If you use the normal printer drivers with RGB-device color management, it is a good idea to have the design made up in RGB color mode and not in CMYK mode.
An important step in the workflow is where the translation of vector information to bitmap information happens.
It can be done in the application the vector design was made with and the design there exported as an RGB Tiff or Jpeg at the required print size and preferably in the native resolution of the printer to use: 360 - 720 PPI for Epson, 300-600-1200 PPI for HP and Canon. Set anti-aliasing ON in the export menu. That way no quality degrading extrapolation step happens after that on the already rasterised image.
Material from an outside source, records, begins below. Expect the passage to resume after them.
/-- VRD_UNC_CLEAR. -/
def execVrdUncClear (pl : Plane) (p : Fin 64) (s : State) : Host.Outcome State Fault Refusal :=
  .next (s.guarded pl (R.PART_VRD_UNC p) [] (s.wrF (R.PART_VRD_UNC p) F.PART_VRD_UNC_VALID 0))

/-! Check instructions (R308, R309). -/

/-- Format K with every field 0. -/
def fmtK0 : FmtK := ⟨0, 0, 0, 0, false, 0, 0, 0, false, 0, 0⟩

/-- chk.verdict: it is held in flight until the contribution issues. -/
def perfChkVerdict (j : Job) (c : Ctx) (s : State) : Perf :=
  match c with
  | .zen _ _ => .refuse 1 s
  | .cell k =>
    let x := s.cell k
    if x.vdone then .wait
    else match s.bareFail c j.ins with
      | some q => .refuse q s
      | none => .done (s.setCell k { x with vdone := true }) { Flight.plain j with hold := true }

/-- chk.retract. -/
def perfChkRetract (j : Job) (c : Ctx) (s : State) : Perf := .done (s.raise (s.part c) vRETR) (Flight.plain j)

/-- chk.sample: marks the next pass of an array. -/
def perfChkSample (f : FmtK) (j : Job) (c : Ctx) (s : State) : Perf :=
  match c with
  | .zen _ _ => .refuse 1 s
  | .cell k =>
    let x := s.cell k
    .done (s.setCell k (if f.imm = 0 then { x with markDusk := true } else { x with markDawn := true })) (Flight.plain j)

/-- chk.vlast. -/
def perfChkVlast (f : FmtK) (j : Job) (c : Ctx) (s : State) : Perf :=
  .done s { Flight.plain j with rd := some (f.rd.val, s.rd (R.PART_VRD_LAST (s.part c))) }

/-- chk.verdict: the contribution issues where this was the last one (R243). -/
def execChkVerdict (c : Ctx) (p : Pred) (f : FmtK) (s : State) : Host.Outcome State Fault Refusal :=
  let i := Instr.chkVerdict c p f
  .next (s.issue c p i (f = { fmtK0 with bar := f.bar, bare := f.bare }) [] []
    (s.verdictDone c (s.enqueue c .chk i perfChkVerdict)))

/-- chk.retract. -/
def execChkRetract (c : Ctx) (p : Pred) (f : FmtK) (s : State) : Host.Outcome State Fault Refusal :=
  .next (s.issueUnit c p .chk (.chkRetract c p f) (f = fmtK0) [] [] perfChkRetract)

/-- chk.sample. -/
def execChkSample (c : Ctx) (p : Pred) (f : FmtK) (s : State) : Host.Outcome State Fault Refusal :=
  .next (s.issueUnit c p .chk (.chkSample c p f) (f = { fmtK0 with imm := f.imm } && f.imm.toNat < 2) [] [] (perfChkSample f))

/-- chk.vlast. -/
def execChkVlast (c : Ctx) (p : Pred) (f : FmtK) (s : State) : Host.Outcome State Fault Refusal :=
  .next (s.issueUnit c p .chk (.chkVlast c p f) (f = { fmtK0 with rd := f.rd }) [f.rd.val] [] (perfChkVlast f))

end Sys2Proof.Machine
end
Big files then but a lot of white in the image will help to keep a Jpeg file small, if a high quality Jpeg setting is used there will be no harm to the design itself.
A reliable step with a good translation is possible by exporting a PDF from the application the design was made in and importing that PDF in Photoshop to create the RGB Tiff with the same settings mentioned above.
Check the RGB color in Photoshop, printing directly from Illustrator and other vector based programs tend to deliver less reliable color, the more when the design was made in CMYK mode.
The steps above allow the use of a normal wide format printer driver, no RIP is needed. You may face memory and print length issues though. Qimage to print from can solve those issues most of the time.
The pro approach is to use a Postscript interpreting RIP to drive the printer. It will read the PDF and do the rasterisation step on the fly when it produces the printer data. Usually an expensive solution. Not all RIPs are as good as Photoshop (or Xara Extreme) on the rasterisation step. Most PS interpreting RIPs can handle both CMK and RGB color descriptions.
For small PDF files, Adobe Reader + the normal driver will do a similar job but I wouldn't use it for large images.